What are server hangs and crashes?
Before we get into the technical details, let's define two commonly used terms, crash and hang, to ensure we're all on the same page.
A Domino server crash is a situation where the server program has terminated and it is no longer running. You can often determine the task that the server was performing when it terminated by looking at the crash screen, or from the NSD/RIP log file (depending on which release of Domino you are running).
Common symptoms of a Domino server crash include:
- The Domino server is no longer running, but other programs on the system are still running.
- The Domino server console does not appear, even when tasks appear to be loaded.
- The Domino server loaded and abruptly came down without doing anything.
- A panic error appears on the console or in Log.nsf, and the system comes down.
- NSD/RIP automatically runs and generates a file, and the server comes down and/or restarts by itself.
There are several different types of server crashes. For example, a one-time crash, as the name implies, may occur once and never appear again. A one-time crash may be caused by bad memory or a corrupted document accessed by a process that resulted in Domino crashing. For example, suppose a document deposited in Mail.box is corrupted. When the Domino router accesses Mail.box to route the document to its destination, this produces a Domino server crash. A similar situation may or may not occur in the future. In general, one-time crashes are the most difficult to analyze.

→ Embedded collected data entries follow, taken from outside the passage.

-- ==== Sys2Proof/Machine/Warmup.lean ====
section
/-! DEFINITION. The Warm-up Array (R381-R390) and the lane side of slot rings (R378-R380). -/
namespace Sys2Proof.Machine

open Sys2Proof

/-! Configuration blocks (R382-R386). -/

def wuaByteAt (l : List Byte) (i : Nat) : Nat := (nthD 0 l i).toNat
def wordAt (l : List Byte) (i : Nat) : Nat := leValue ((l.drop i).take 4)

/-- Sources that an operation uses (R384): 3 a, b and c; 2 a and b; 1 a. -/
def elemUses (op : Nat) : Nat :=
  match op with
  | 0 => 0
  | 4 => 3
  | 8 => 3
  | 11 => 3
  | 1 => 2
  | 2 => 2
  | 3 => 2
  | 5 => 2
  | 6 => 2
  | _ => 1

/-- The bits of the parameter word that an operation reads. -/
def elemParamMask (op : Nat) : Nat :=
  match op with
  | 3 => 0x1F
  | 4 => 0x1F
  | 7 => 0x3F
  | 9 => 0x1F
  | 10 => 0x7FF
  | 12 => 7
  | 13 => 7
  | _ => 0

/-- The factor of binning and decimation. -/
def elemFactor (op param : Nat) : Nat := if op = 12 ∨ op = 13 then 2 ^ (param % 8) else 1

/-- Whether a source code is legal for element n. -/
def sourceLegal (n code : Nat) : Bool :=
  decide (code ≤ 5) || (decide (16 ≤ code) && decide (code < 32) && decide ((code - 16) / 4 < n / 4))

/-- The rate of a source, none for a constant; rates are those of the elements so far. -/
def sourceRate (rates : List Nat) (code : Nat) : Option Nat :=
  if 16 ≤ code then some (nthD 1 rates (code - 16)) else if code = 1 ∨ code = 2 ∨ code = 3 then some 1 else none

/-- A failing byte: offset and reason. -/
abbrev CfgBad := Nat × Nat

def badIf (c : Bool) (off reason : Nat) : List CfgBad := if c then [(off, reason)] else []

/-- Checks of an element descriptor; rates and delay total of the elements below it. -/
def elemChecks (l : List Byte) (n : Nat) (rates : List Nat) (delays : Nat) : List CfgBad :=
  let at_ := 0x40 + 16 * n
  let op := wuaByteAt l at_ % 16
  let used := elemUses op
  let src := fun (i : Nat) => wuaByteAt l (at_ + 1 + i)
  let param := wordAt l (at_ + 12)
  let rs := (List.range used).map fun i => (i, sourceRate rates (src i))
  let first := (rs.filterMap fun e => e.2).head?
  badIf (decide (16 ≤ wuaByteAt l at_)) at_ 2 ++ badIf (decide (14 ≤ op)) at_ 3 ++
    ((List.range 3).flatMap fun i =>
      badIf (if i < used then !sourceLegal n (src i) else src i != 0) (at_ + 1 + i) 4 ++
        badIf (decide (i < used) && (sourceRate rates (src i)).isSome && sourceRate rates (src i) != first) (at_ + 1 + i) 5) ++
    ((List.range 4).flatMap fun i =>
      badIf (wuaByteAt l (at_ + 12 + i) &&& (elemParamMask op / 256 ^ i % 256) != wuaByteAt l (at_ + 12 + i)) (at_ + 12 + i) 2 ++
        (if i = 0 then
          badIf ((op == 12 || op == 13) && (param % 8 == 0 || decide (4 < param % 8))) (at_ + 12) 6 ++
            badIf (op == 10 &&
              (param % 2048 == 0 || decide (1024 < param % 2048) || decide (2048 < delays + param % 2048))) (at_ + 12) 6 ++
            badIf (decide (16 < first.getD 1 * elemFactor op param)) (at_ + 12) 5
        else []))

/-- The rate of element n. -/
def elemRate (l : List Byte) (n : Nat) (rates : List Nat) : Nat :=
  let at_ := 0x40 + 16 * n
  let op := wuaByteAt l at_ % 16
  let rs := (List.range (elemUses op)).filterMap fun i => sourceRate rates (wuaByteAt l (at_ + 1 + i))
  rs.headD 1 * elemFactor op (wordAt l (at_ + 12))

/-- The rates of the first n elements. -/
def elemRates (l : List Byte) (n : Nat) : List Nat := (List.range n).foldl (fun rs i => rs ++ [elemRate l i rs]) []

/-- Total delay of the first n elements. -/
def delayTotal (l : List Byte) (n : Nat) : Nat :=
  (List.range n).foldl
    (fun t i => if wuaByteAt l (0x40 + 16 * i) % 16 = 10 then t + wordAt l (0x40 + 16 * i + 12) % 2048 else t) 0

/-- Checks of an output descriptor (R385). -/
def outChecks (l : List Byte) (o : Nat) : List CfgBad :=
  let at_ := 0x140 + 16 * o
  let b := fun i => wuaByteAt l (at_ + i)
  let fmt := b 1 % 8
  badIf (decide (32 ≤ b 0)) at_ 2 ++ badIf (decide (8 ≤ b 1)) (at_ + 1) 2 ++ badIf (decide (5 ≤ fmt)) (at_ + 1) 7 ++
    badIf (decide (2 ≤ b 2)) (at_ + 2) 2 ++ badIf (b 2 % 2 == 1 && (fmt == 1 || fmt == 3)) (at_ + 2) 7 ++
    badIf (decide (32 ≤ b 3)) (at_ + 3) 2 ++ badIf (fmt != 3 && b 4 != 0) (at_ + 4) 2 ++
    (List.range 11).flatMap fun i => badIf (b (5 + i) != 0) (at_ + 5 + i) 2

/-- Bytes from lo on that must be 0. -/
def zeroChecks (l : List Byte) (lo n : Nat) : List CfgBad :=
  (List.range n).flatMap fun i => badIf (wuaByteAt l (lo + i) != 0) (lo + i) 2

/-- The checks of a block in ascending offset (R386). -/
def blockChecks (l : List Byte) : List CfgBad :=
  badIf (wuaByteAt l 0 != 1) 0 1 ++ badIf (wuaByteAt l 1 != 0) 1 2 ++ badIf (decide (8 ≤ wuaByteAt l 2)) 2 2 ++
    badIf (wuaByteAt l 3 != 0) 3 2 ++ zeroChecks l 4 60 ++
    ((List.range 16).flatMap fun n => elemChecks l n (elemRates l n) (delayTotal l n)) ++
    ((List.range 2).flatMap fun o => outChecks l o) ++ zeroChecks l 0x160 160

/-- What s[d] gets from a load. -/
def loadCode (l : List Byte) : Nat :=
  match blockChecks l with
  | [] => 0
  | (off, reason) :: _ => 2 ^ 31 + 65536 * reason + off

/-! wuacfg (R386). -/

/-- Checks of a scratchpad range read at issue: its alignment to 8, the data area, and its errors. -/
def State.descStops (s : State) (off len : Nat) : List (Option Stop) :=
  [unitStop 8 [(off, 0)], s.areaStop [⟨off, len, false⟩]]

def State.descError (s : State) (off len : Nat) : Option Stop :=
  (s.scrError s.coreId s.ct.base [(off, len)]).map fun a => .trap (Trap.plain causeData (engineWord 0) a)

def State.lockedStop (s : State) (off len : Nat) : Option Stop :=
  (s.cc.lockAt (s.ct.base + off) len true).map fun k => .trap (Trap.plain causeLocked k.tval off)

def State.wuaStatus (s : State) : Nat :=
  s.cc.wuaStat.toNat + (if s.cc.wuaCfg.isSome then 256 else 0) + 65536 * s.cc.runQ.length

def execWuacfg (g : Guard) (stat clr : Bool) (d a : Reg) (off : BitVec 16) (s : State) : Host.Outcome State Fault Refusal :=
  if stat then
    let s1 := s.writeS d.toNat false s.wuaStatus
    s.uniform g [opS d false false] [] (if clr then s1.setCc { s1.cc with wuaStat := 0 } else s1).advance
  else
    let at_ := wrapTo 32 ((s.cg.sreg a.toNat).toNat + off.toInt)
    let block := s.cc.scrBytes (s.ct.base + at_) 1024
    let code := loadCode block
    let s1 := if code = 0 then s.setCc { s.cc with wuaCfg := some block } else s
    s.uniform g [opS a false true, opS d false false]
      (s.descStops at_ 1024 ++
        [s.lockedStop at_ 1024, s.descError at_ 1024, stopIf (!s.cc.runQ.isEmpty) .stall])
      (s1.writeS d.toNat false code).advance

/-! Runs (R387, R388). -/

/-- What a run descriptor holds. -/
structure RunDesc where
  x : Nat
  beats : Nat
  rows : Nat
  xstr : Nat
  y0 : Nat
  y1 : Nat
  ystr : Nat
  out0 : Nat
  out1 : Nat
deriving DecidableEq, Repr

def RunDesc.of (l : List Byte) : RunDesc :=
  { x := wordAt l 0, beats := wordAt l 4 % 65536, rows := wordAt l 4 / 65536 + 1, xstr := wordAt l 8, y0 := wordAt l 12,
    y1 := wordAt l 16, ystr := wordAt l 20, out0 := wordAt l 24, out1 := wordAt l 28 }

/-- Whether an element of the configuration reads a source code. -/
def usesSource (cfg : List Byte) (code : Nat) : Bool :=
  (List.range 16).any fun n =>
    let at_ := 0x40 + 16 * n
    (List.range (elemUses (wuaByteAt cfg at_ % 16))).any fun i => wuaByteAt cfg (at_ + 1 + i) == code

def outEnabled (cfg : List Byte) (o : Nat) : Bool := wuaByteAt cfg (0x140 + 16 * o) / 16 % 2 == 1
def outFormat (cfg : List Byte) (o : Nat) : Nat := wuaByteAt cfg (0x141 + 16 * o) % 8
def outRate (cfg : List Byte) (o : Nat) : Nat := nthD 1 (elemRates cfg 16) (wuaByteAt cfg (0x140 + 16 * o) % 16)

/-- Bytes that output o of a run of n beats gives. -/
def outLen (cfg : List Byte) (o n : Nat) : Nat := 16 * n / outRate cfg o * (if outFormat cfg o = 0 then 2 else 1)

def RunDesc.out (r : RunDesc) (o : Nat) : Nat := if o = 0 then r.out0 else r.out1
def RunDesc.toEngine (r : RunDesc) (o : Nat) : Bool := r.out o / 2 ^ 31 % 2 == 1
def RunDesc.n (r : RunDesc) : Nat := r.beats * r.rows

/-- The ranges of a run in the order of R388. -/
def runAreas (cfg : List Byte) (r : RunDesc) : List Area :=
  let y (used : Bool) (off : Nat) : List Area := if used then [⟨off, spanOf r.rows r.ystr (32 * r.beats), false⟩] else []
  ⟨r.x, spanOf r.rows (if r.rows = 1 then 0 else r.xstr) (32 * r.beats), false⟩ ::
    (y (usesSource cfg 2) r.y0 ++ y (usesSource cfg 3) r.y1 ++
      (List.range 2).flatMap fun o =>
        if outEnabled cfg o && !r.toEngine o then [⟨r.out o % 2 ^ 19, outLen cfg o r.n, true⟩] else [])

/-- The fields that must be multiples of 32, those that the run ignores left out. -/
def runUnits (cfg : List Byte) (r : RunDesc) : List (Nat × Nat) :=
  let y0 := usesSource cfg 2
  let y1 := usesSource cfg 3
  [(r.x, 0)] ++ (if r.rows = 1 then [] else [(r.xstr, 0)]) ++ (if y0 then [(r.y0, 0)] else []) ++
    (if y1 then [(r.y1, 0)] else []) ++ [(r.ystr, 0)]

/-- The third check of R388. -/
def runIllegal (cfg : Option (List Byte)) (l : List Byte) (r : RunDesc) : Bool :=
  let c := cfg.getD []
  let outs := (List.range 2).filter fun o => outEnabled c o
  let engine := outs.filter fun o => r.toEngine o
  cfg.isNone || r.beats == 0 || decide (4096 < r.beats) || decide (4096 < r.rows) ||
    ((l.drop 0x20).any fun b => b != 0) || (outs.any fun o => r.out o / 2 ^ 19 % 2 ^ 12 != 0) ||
    (outs.any fun o => r.n % outRate c o != 0) || decide (1 < engine.length) ||
    engine.any fun o => outLen c o r.n % 8192 != 0

def execWuarun (g : Guard) (a : Reg) (sync : Sync) (s : State) : Host.Outcome State Fault Refusal :=
  let at_ := (s.cg.sreg a.toNat).toNat
  let l := s.cc.scrBytes (s.ct.base + at_) 64
  let r := RunDesc.of l
  let cfg := s.cc.wuaCfg.getD []
  let areas := runAreas cfg r
  s.uniform g (syncOps sync ++ [opS a false true])
    (s.descStops at_ 64 ++
      [s.descError at_ 64, unitStop 32 (runUnits cfg r), s.areaStop areas,
        stopIf (runIllegal s.cc.wuaCfg l r) (illegal (.wuarun g a sync) 4), s.queueStop (.run l) areas, s.releaseStop .t 0])
    (s.enqueue (.run l) areas sync).advance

A reproducible crash is one that can be repeated by following a sequence of steps. One example is a form that includes a badly coded button that always results in a crash when pressed.
Repetitive crashes occur on a particular schedule. They don't seem to be associated with any specific actions; instead, they may happen at the same time every day. In such situations, you need to identify exactly what is getting executed on the server at that time that may be causing the problem. For instance, imagine that a Domino server has a scheduled agent enabled that runs every month. This agent may be producing the server crash. In such scenarios, you need to first disable the agent creating the problem and then review why the agent is causing the problem (and fix it).
An ABEND is a special form of server crash. The term ABEND is a combination of the words "abnormal end." ABEND crashes do not produce RIP or NSD files.
Causes of crashes include:
- A software problem in the code (either on the server or on the client).
- Corruption in a database.
- A software problem in a third-party application accessing Domino.
- Insufficient memory.
- Restricted operations caused by customized code.
- A memory leak.
- An incomplete request.
A Domino server hang is a situation where the Domino server is still running, but one or more tasks on the server are not responding to requests. These tasks may still be active, but they are not doing what they are supposed to do. The term "hang" also defines a state that sometimes occurs when computer programs do not run as designed. Most of the time, a hang occurs due to a low-level loop or a permanent unavailability of a resource, causing serious performance issues. (Server hangs are most commonly attributed to resource issues, so they are sometimes considered performance problems.)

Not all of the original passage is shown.